US cotton futures closed lower Friday on investor profit-taking and players began looking toward release of a key government plantings report toward the end of next week, analysts said. The key May cotton contract on ICE Futures US dropped 4.33 cents to end at $2.0449 per lb, dealing from $2.0263 to $2.1116. On the week, the market is up 2.7 percent.
The market faltered when it tried to push its way beyond $2.10 and maybe $2.15, basis the key May contract, said Mike Stevens, an independent cotton analyst in Louisiana. "It ran into technical resistance is has been plagued with all week," he said. "It's Friday and so it's time to bank the profits for the week."
Volume traded stood at about 16,000 lots, 40 percent below the 30-day norm, Thomson Reuters preliminary data showed. The level of investor interest in the market hit its highest level in a month as it stood at 177,933 lots as of March 24, the highest since February 23, ICE Futures US data showed.

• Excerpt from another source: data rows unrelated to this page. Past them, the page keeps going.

-- ==== Sys2Proof/Tests/Slice0.lean ====
section
/-! SUPPORT. The model's own tests: words decoded as 30_encoding.md writes them, what the well-formedness
checks refuse, single steps whose results the spec works out (95_test_vectors.md), and for every statement
with hypotheses a state that meets them. -/

namespace Sys2Proof.Tests

open Sys2Proof Sys2Proof.Machine

/-! ## Decoding: every word of R114, written out -/

theorem test_decode_bq :
    decode 0x00000000#32 = .ok .bqInit ∧
    decode 0x00000001#32 = .ok .bqProcess ∧
    decode 0x00000002#32 = .ok .bqClear ∧
    decode 0x00000010#32 = .ok .bqSetPeaking ∧
    decode 0x00000011#32 = .ok .bqSetLowshelf := by
  refine ⟨rfl, rfl, rfl, rfl, rfl⟩

theorem test_decode_op :
    decode 0x00000100#32 = .ok .opInit ∧
    decode 0x00000101#32 = .ok .opProcess ∧
    decode 0x00000102#32 = .ok .opClear ∧
    decode 0x00000110#32 = .ok .opSetLowpass ∧
    decode 0x00000111#32 = .ok .opSetHighpass := by
  refine ⟨rfl, rfl, rfl, rfl, rfl⟩

theorem test_decode_lfo :
    decode 0x00000200#32 = .ok .lfoInit ∧
    decode 0x00000201#32 = .ok .lfoProcess ∧
    decode 0x00000202#32 = .ok .lfoClear ∧
    decode 0x00000210#32 = .ok .lfoSetFreq ∧
    decode 0x00000211#32 = .ok .lfoSetAmp ∧
    decode 0x00000212#32 = .ok .lfoSetWaveform := by
  refine ⟨rfl, rfl, rfl, rfl, rfl, rfl⟩

theorem test_decode_dly :
    decode 0x00000300#32 = .ok .dlyInit ∧
    decode 0x00000301#32 = .ok .dlyProcess ∧
    decode 0x00000302#32 = .ok .dlyClear ∧
    decode 0x00000310#32 = .ok .dlySetDelayTime ∧
    decode 0x00000311#32 = .ok .dlySetFeedback := by
  refine ⟨rfl, rfl, rfl, rfl, rfl⟩

theorem test_decode_trs :
    decode 0x00000400#32 = .ok .trsInit ∧
    decode 0x00000401#32 = .ok .trsProcess ∧
    decode 0x00000410#32 = .ok .trsSetSpeed ∧
    decode 0x00000411#32 = .ok .trsSetDepth ∧
    decode 0x00000420#32 = .ok .trsGetLastLfo := by
  refine ⟨rfl, rfl, rfl, rfl, rfl⟩

theorem test_decode_trq :
    decode 0x00000500#32 = .ok .trqInit ∧
    decode 0x00000501#32 = .ok .trqProcess ∧
    decode 0x00000510#32 = .ok .trqSetSpeed ∧
    decode 0x00000511#32 = .ok .trqSetDepth ∧
    decode 0x00000520#32 = .ok .trqGetLastLfo := by
  refine ⟨rfl, rfl, rfl, rfl, rfl⟩

theorem test_decode_trh :
    decode 0x00000600#32 = .ok .trhInit ∧
    decode 0x00000601#32 = .ok .trhProcess ∧
    decode 0x00000610#32 = .ok .trhSetSpeed ∧
    decode 0x00000611#32 = .ok .trhSetDepth ∧
    decode 0x00000620#32 = .ok .trhGetLastLfo := by
  refine ⟨rfl, rfl, rfl, rfl, rfl⟩

theorem test_decode_rvp :
    decode 0x00000700#32 = .ok .rvpInit ∧
    decode 0x00000701#32 = .ok .rvpProcess ∧
    decode 0x00000702#32 = .ok .rvpClear ∧
    decode 0x00000710#32 = .ok .rvpSetMix ∧
    decode 0x00000711#32 = .ok .rvpSetDecay ∧
    decode 0x00000712#32 = .ok .rvpSetDiffusion ∧
    decode 0x00000713#32 = .ok .rvpSetPredelay ∧
    decode 0x00000714#32 = .ok .rvpSetInputHighcut ∧
    decode 0x00000715#32 = .ok .rvpSetTankHighcut ∧
    decode 0x00000716#32 = .ok .rvpSetTankModSpeed ∧
    decode 0x00000717#32 = .ok .rvpSetTankModDepth ∧
    decode 0x00000718#32 = .ok .rvpSetTankModShape := by
  refine ⟨rfl, rfl, rfl, rfl, rfl, rfl, rfl, rfl, rfl, rfl, rfl, rfl⟩

theorem test_decode_rvh :
    decode 0x00000800#32 = .ok .rvhInit ∧
    decode 0x00000801#32 = .ok .rvhProcess ∧
    decode 0x00000802#32 = .ok .rvhClear ∧
    decode 0x00000810#32 = .ok .rvhSetMix ∧
    decode 0x00000811#32 = .ok .rvhSetDecay ∧
    decode 0x00000812#32 = .ok .rvhSetDiffusion ∧
    decode 0x00000813#32 = .ok .rvhSetPredelay ∧
    decode 0x00000814#32 = .ok .rvhSetInputHighcut ∧
    decode 0x00000815#32 = .ok .rvhSetTankHighcut ∧
    decode 0x00000816#32 = .ok .rvhSetTankModSpeed ∧
    decode 0x00000817#32 = .ok .rvhSetTankModDepth ∧
    decode 0x00000818#32 = .ok .rvhSetTankModShape := by
  refine ⟨rfl, rfl, rfl, rfl, rfl, rfl, rfl, rfl, rfl, rfl, rfl, rfl⟩

theorem test_decode_rvs :
    decode 0x00000900#32 = .ok .rvsInit ∧
    decode 0x00000901#32 = .ok .rvsProcess ∧
    decode 0x00000902#32 = .ok .rvsClear ∧
    decode 0x00000910#32 = .ok .rvsSetMix ∧
    decode 0x00000911#32 = .ok .rvsSetDecay ∧
    decode 0x00000912#32 = .ok .rvsSetDiffusion ∧
    decode 0x00000913#32 = .ok .rvsSetPredelay ∧
    decode 0x00000914#32 = .ok .rvsSetInputHighcut ∧
    decode 0x00000915#32 = .ok .rvsSetTankHighcut ∧
    decode 0x00000916#32 = .ok .rvsSetTankModSpeed ∧
    decode 0x00000917#32 = .ok .rvsSetTankModDepth ∧
    decode 0x00000918#32 = .ok .rvsSetTankModShape := by
  refine ⟨rfl, rfl, rfl, rfl, rfl, rfl, rfl, rfl, rfl, rfl, rfl, rfl⟩

/-- V-ENC-1: the words it lists with a verdict. -/
theorem test_decode_verdicts :
    decode 0x00000919#32 = .error .badOp ∧ decode 0x00000402#32 = .error .badOp ∧
    decode 0x00000502#32 = .error .badOp ∧ decode 0x00000602#32 = .error .badOp ∧
    decode 0x00000020#32 = .error .badOp ∧ decode 0x00000320#32 = .error .badOp ∧
    decode 0x00000312#32 = .error .badOp ∧ decode 0x00000103#32 = .error .badOp ∧
    decode 0x000001FF#32 = .error .badOp ∧ decode 0x00000A00#32 = .error .badUnit ∧
    decode 0x00000F01#32 = .error .badUnit ∧ decode 0x00001000#32 = .error .reservedBits ∧
    decode 0x80000001#32 = .error .reservedBits ∧ decode 0x00001A02#32 = .error .reservedBits := by
  refine ⟨rfl, rfl, rfl, rfl, rfl, rfl, rfl, rfl, rfl, rfl, rfl, rfl, rfl, rfl⟩

/-- R81: the first byte on the bus is the least significant. -/
theorem test_decode_bytes :
    decodeBytes [0x12#8, 0x02#8, 0x00#8, 0x00#8] = some .lfoSetWaveform ∧
    decodeBytes [0x00#8, 0x00#8, 0x02#8, 0x12#8] = none ∧
    decodeTableWord 32 0x00000918 = some .rvsSetTankModShape ∧ decodeTableWord 32 0x00000919 = none := by
  refine ⟨rfl, rfl, rfl, rfl⟩

/-! ## Well-formedness: each check refuses an ill-formed term -/

theorem test_wf_word :
    wellFormedWord 0x00001000#32 = false ∧ wellFormedWord 0x00000A00#32 = false ∧
    wellFormedWord 0x00000402#32 = false ∧ wellFormedWord 0x00000918#32 = true := by decide

theorem test_wf_access :
    (⟨.read, .w32, 0x40#32, 0#32⟩ : Access).admitted = false ∧
    (⟨.read, .w16, 0x04#32, 0#32⟩ : Access).admitted = false ∧
    (⟨.write, .w32, 0x02#32, 0#32⟩ : Access).admitted = false ∧
    (⟨.write, .w32, 0x3C#32, 0#32⟩ : Access).admitted = true := by decide

/-! ## Vectors of 95_test_vectors.md

The transcendental functions of `exCfg` are the correctly rounded values (hypothesis H-CR) at the
operands these vectors use, and 0 elsewhere. -/

def exSin (x : F32) : F32 :=
  if x = 0x3F490FDB#32 then 0x3F3504F3#32 else if x = 0x4016CBE4#32 then 0x3F3504F3#32
  else if x = 0x3FC90FDB#32 then 0x3F800000#32 else 0#32
def exAtan (x : F32) : F32 :=
  if x = 0x403504F3#32 then 0x3F9D9014#32 else if x = 0x40800000#32 then 0x3FA9B465#32 else 0#32

/-- Configuration EX, as far as the vectors below use it. -/
def exCfg : Cfg where
  sin := exSin
  cos := fun x => if x = 0x3FC90FDB#32 then 0xB33BBD2E#32 else 0#32
  exp := fun x => if x = 0xBC9A6A62#32 then 0x3F7B383F#32 else 0#32
  pow10 := fun x => if x = 0x3E9A209A#32 then 0x3FFFFFFF#32 else 0#32
  atan := exAtan
  tanh := fun x => if x = 0x3F800000#32 then 0x3F42F7D6#32 else 0#32
  rsqK := 0x40800000#32
  maxDelaySamples := 6
  bqFcMin := 0x3F800000#32
  bqFcMaxFrac := 0x3EFAE148#32
  bqQMin := 0x3DCCCCCD#32
  bqQMax := 0x41200000#32
  bqGainMinDb := 0xC1C00000#32
  bqGainMaxDb := 0x41C00000#32
  opFcMin := 0x3F800000#32
  opFcMaxFrac := 0x3EFAE148#32
  rvsLen := 4
  rvsTap := fun j => if j = 0 then 1 else 2
  rvsTapGain := fun j => if j = 0 then 0x3F000000#32 else 0x3E800000#32
  rvsDecayMax := 0x3F666666#32

/-- A computation from no draws: its result and how many NaNs it drew. -/
def run0 {α : Type} (p : Dp α) : α × Nat := p 0

/-- An oscillator with phase, increment 0.125, amplitude and waveform. -/
def exOsc (φ amp : F32) (w : Wave) : Osc :=
  { Osc.initial with phase := φ, inc := 0x3E000000#32, amp := amp, wave := w }

/-- V-LFO-1, steps 1 and 3 (both quadrants, and the half-cycle flag). -/
theorem test_lfo_sine :
    run0 (oscStep exCfg (exOsc 0x3E000000#32 F32.one .sine)) =
      ((0x3F3504F3#32, exOsc 0x3E800000#32 F32.one .sine), 0) ∧
    (run0 (oscStep exCfg (exOsc 0x3EC00000#32 F32.one .sine))).1.1 = 0x3F3504F3#32 ∧
    flagWord (run0 (oscStep exCfg (exOsc 0x3EC00000#32 F32.one .sine))).1.2 = 2#32 ∧
    flagWord (run0 (advance exCfg (exOsc 0x3F600000#32 F32.one .sine))).1 = 1#32 := by
  refine ⟨by decide +kernel, by decide +kernel, by decide +kernel, by decide +kernel⟩

/-- V-LFO-4, phase 0.125. -/
theorem test_lfo_rsquare : run0 (shape exCfg .rsquare 0x3E000000#32) = (0x3F6DAF18#32, 0) := by decide +kernel

/-- V-LFO-3: 100 Hz and −1 Hz at a rate of 8 Hz. -/
theorem test_setFreq :
    run0 (setFreq exCfg Osc.initial 0x42C80000#32 0x41000000#32) =
      ({ Osc.initial with freq := 0x40800000#32, inc := 0x3F000000#32 }, 0) ∧
    run0 (setFreq exCfg Osc.initial 0xBF800000#32 0x41000000#32) = (Osc.initial, 0) := by
  refine ⟨by decide +kernel, by decide +kernel⟩

/-- V-LFO-5: the waveform operand, a NaN pattern among them. -/
theorem test_waveOf :
    waveOf 1#32 = .rsquare ∧ waveOf 7#32 = .sine ∧ waveOf 0x7FC00000#32 = .sine := by decide

def exPeak : BqCoef := ⟨0x40000000#32, 0x337A5193#32, 0xBF2AAAA9#32, 0x337A5193#32, 0x3EAAAAA9#32⟩

/-- V-BQ-2: the coefficients. -/
theorem test_peaking :
    run0 (peakClamped exCfg 0x463B8000#32 0x3F000000#32 0x4140A8C1#32 0x473B8000#32) = (exPeak, 0) := by
  decide +kernel

/-- V-BQ-2: step 1 of the impulse response. -/
theorem test_bq2 :
    run0 (bq2 exCfg exPeak ⟨0x3F800000#32, 0#32, 0x40000000#32, 0#32⟩ 0#32) =
      ((0xB37A5193#32, ⟨0#32, 0x3F800000#32, 0xB37A5193#32, 0x40000000#32⟩), 0) := by decide +kernel

/-- V-BQ-3: the coefficients. -/
theorem test_lowshelf :
    run0 (shelfClamped exCfg 0x463B8000#32 0x3FB504F3#32 0x4140A8C1#32 0x473B8000#32) =
      (⟨0x3FFFFFFF#32, 0x3F7FFFFF#32, 0x3F7FFFFF#32, 0xBEFFFFFC#32, 0x3F000000#32⟩, 0) := by
  decide +kernel

/-- V-BQ-4: fc' = 23520, Q' = 0.5, gain' = 24 dB; and fc' = 1, Q' = 0.1. -/
theorem test_bqClamps :
    run0 (bqClamps exCfg 0x473B8000#32 0x3F000000#32 0x42C80000#32 0x473B8000#32) =
      ((0x46B7C000#32, 0x3F000000#32, 0x41C00000#32), 0) ∧
    run0 (bqClamps exCfg 0#32 0#32 0#32 0x473B8000#32) = ((0x3F800000#32, 0x3DCCCCCD#32, 0#32), 0) := by
  refine ⟨by decide +kernel, by decide +kernel⟩

/-- V-OP-1 and V-OP-2: the second step. -/
theorem test_lp1_hp1 :
    run0 (lp1 exCfg 0x3F000000#32 0x3F000000#32 0x3F800000#32) = (0x3F400000#32, 0) ∧
    run0 (hp1 exCfg 0x3F000000#32 0x3F000000#32 0x3F800000#32) = ((0x3E800000#32, 0x3F400000#32), 0) := by
  refine ⟨by decide +kernel, by decide +kernel⟩

/-- V-OP-3: 144 Hz at a rate of 48000 Hz. -/
theorem test_opCoef : run0 (opCoefClamped exCfg 0x43100000#32 0x473B8000#32) = (0x3C98F820#32, 0) := by
  decide +kernel

/-- A delay with the impulse 1 written two steps ago on the left. -/
def exDly : DlyUnit :=
  { init := true, fs := 0x41000000#32, lineL := ⟨[(0, 0x3F800000#32)], 2⟩, lineR := ⟨[], 2⟩,
    dt := 0x40200000#32, dc := 0x3F800000#32, fb := 0#32, dmax := 0x40C00000#32,
    dlo := 0x3F800000#32 }

/-- V-DLY-2, step 2: half of the impulse, and the smoothed delay time at its target. -/
theorem test_dly :
    run0 (dlyStep exCfg exDly 0#32 0#32) =
      (some ({ exDly with dc := 0x40200000#32, lineL := ⟨[(0, 0x3F800000#32)], 3⟩, lineR := ⟨[], 3⟩ },
        0x3F000000#32, 0#32), 0) := by decide +kernel

/-- V-DLY-3: with smoothing 0.5, dc goes from 1 to 3 on the way to 5. -/
theorem test_dly_smooth :
    run0 (dlyDelay { maxDelaySamples := 6, dlySmooth := 0x3F000000#32 }
      { exDly with dt := 0x40A00000#32 }) = ((0x40400000#32, 0x40400000#32), 0) := by decide +kernel

/-- V-DLY-5: the clamps of 10, 0 and 2.5 to 1..6. -/
theorem test_dly_clamp :
    run0 (exCfg.clamp 0x41200000#32 0x3F800000#32 0x40C00000#32) = (0x40C00000#32, 0) ∧
    run0 (exCfg.clamp 0#32 0x3F800000#32 0x40C00000#32) = (0x3F800000#32, 0) ∧
    run0 (exCfg.clamp 0x40200000#32 0x3F800000#32 0x40C00000#32) = (0x40200000#32, 0) := by
  refine ⟨by decide +kernel, by decide +kernel, by decide +kernel⟩

def exTrm (w : Wave) : TrmUnit :=
  { init := true, fs := 0x41000000#32, o := exOsc 0x3E000000#32 F32.half w, depth := F32.one,
    last := 0#32 }

/-- V-TRS-1, step 1. -/
theorem test_trs :
    (run0 (trmStep exCfg (exTrm .sine) F32.one F32.one)).1.2 = (0x3F5A827A#32, 0x3F5A827A#32) ∧
    (run0 (trmStep exCfg (exTrm .sine) F32.one F32.one)).1.1.last = 0x3EB504F3#32 := by
  refine ⟨by decide +kernel, by decide +kernel⟩

/-- V-TRQ-1, phase 0.125. -/
theorem test_trq :
    (run0 (trmStep exCfg (exTrm .rsquare) F32.one F32.one)).1.2 = (0x3F76D78C#32, 0x3F76D78C#32) := by
  decide +kernel

def exTrh : TrhUnit :=
  { init := true, fs := 0x473B8000#32, o := exOsc 0#32 0#32 .sine, depth := 0#32, last := 0#32,
    k := ⟨0x3C98F820#32, 0x3DA398A0#32, 0x3B2B5900#32, 0x3F6D5336#32, BqCoef.identity,
      BqCoef.identity, BqCoef.identity⟩,
    chL := TrhChan.zero, chR := TrhChan.zero }

/-- V-TRH-2, step 0. -/
theorem test_trh :
    (run0 (trhStep exCfg exTrh F32.one F32.one)).1.2 = (0x3F5E3762#32, 0x3F5E3762#32) := by decide +kernel

/-- V-TRH-3: depth 1 gives amplitude 1.25; 0.8 gives 1.0. -/
theorem test_setDepth_trh :
    run0 (setDepth exCfg Osc.initial F32.one Config.trhDepthScale) =
      ((F32.one, { Osc.initial with amp := 0x3FA00000#32 }), 0) ∧
    run0 (setDepth exCfg Osc.initial 0x3F4CCCCD#32 Config.trhDepthScale) =
      ((0x3F4CCCCD#32, Osc.initial), 0) := by
  refine ⟨by decide +kernel, by decide +kernel⟩

/-- V-RV-1. -/
theorem test_mixLaw :
    run0 (mixLaw exCfg 0x3E800000#32 F32.one 0x3F000000#32) = (0x3F600000#32, 0) ∧
    run0 (mixLaw exCfg F32.zero 0x3E99999A#32 0x429A0000#32) = (0x3E99999A#32, 0) ∧
    run0 (mixLaw exCfg F32.one 0x3E99999A#32 0x3F333333#32) = (0x3F333333#32, 0) ∧
    run0 (mixLaw exCfg F32.one F32.one 0x80000000#32) = (0#32, 0) := by
  refine ⟨by decide +kernel, by decide +kernel, by decide +kernel, by decide +kernel⟩

/-- V-RV-2: positions 2, 3 and 0xFFFFFFFF. -/
theorem test_posMap : posMap 0 = 0 ∧ posMap 2 = 2 ∧ posMap 3 = 1 ∧ posMap 0xFFFFFFFF = 1 := by
  refine ⟨rfl, rfl, rfl, rfl⟩

/-- V-RVP-1: `PLATE.apply` sees the whole parameter set, the table value of the position included. -/
theorem test_rvpApply :
    (rvpApply { plate := { apply := fun σ p => p.decay :: p.speed :: σ },
                rvpSpeedTable := fun p => if p = 2 then F32.two else 0#32 }
      { init := true, fs := 0#32, p := RvParams.blank, sigma := [7#32] }
      { RvParams.blank with decay := F32.half, spos := 2 }).sigma = [F32.half, F32.two, 7#32] := by
  decide +kernel

/-- V-RVH-1c. -/
theorem test_had8 :
    run0 (had8 exCfg ⟨0x3F800000#32, 0x40000000#32, 0x40400000#32, 0x40800000#32, 0x40A00000#32,
      0x40C00000#32, 0x40E00000#32, 0x41000000#32⟩) =
      (⟨0x414BA591#32, 0xBFB504F3#32, 0xC03504F3#32, 0#32, 0xC0B504F3#32, 0#32, 0#32, 0#32⟩, 0) := by
  decide +kernel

The market is still fretting about the drought-like conditions afflicting Texas, the top cotton-growing state in the country. But attention next week will be dominated by a report on March 31 from the US Agriculture Department on potential plantings for crops such as cotton, corn, soybeans and wheat among others.
The USDA report is the first government survey of likely plantings for major row crops in 2011. Despite the rally in cotton to record highs, the fibre has to compete hard for acreage against similarly high-priced grains this year. Analytical firm Informa Economics projected on Friday US farmers will plant 13.13 million acres to cotton, a level that would be the highest in five years.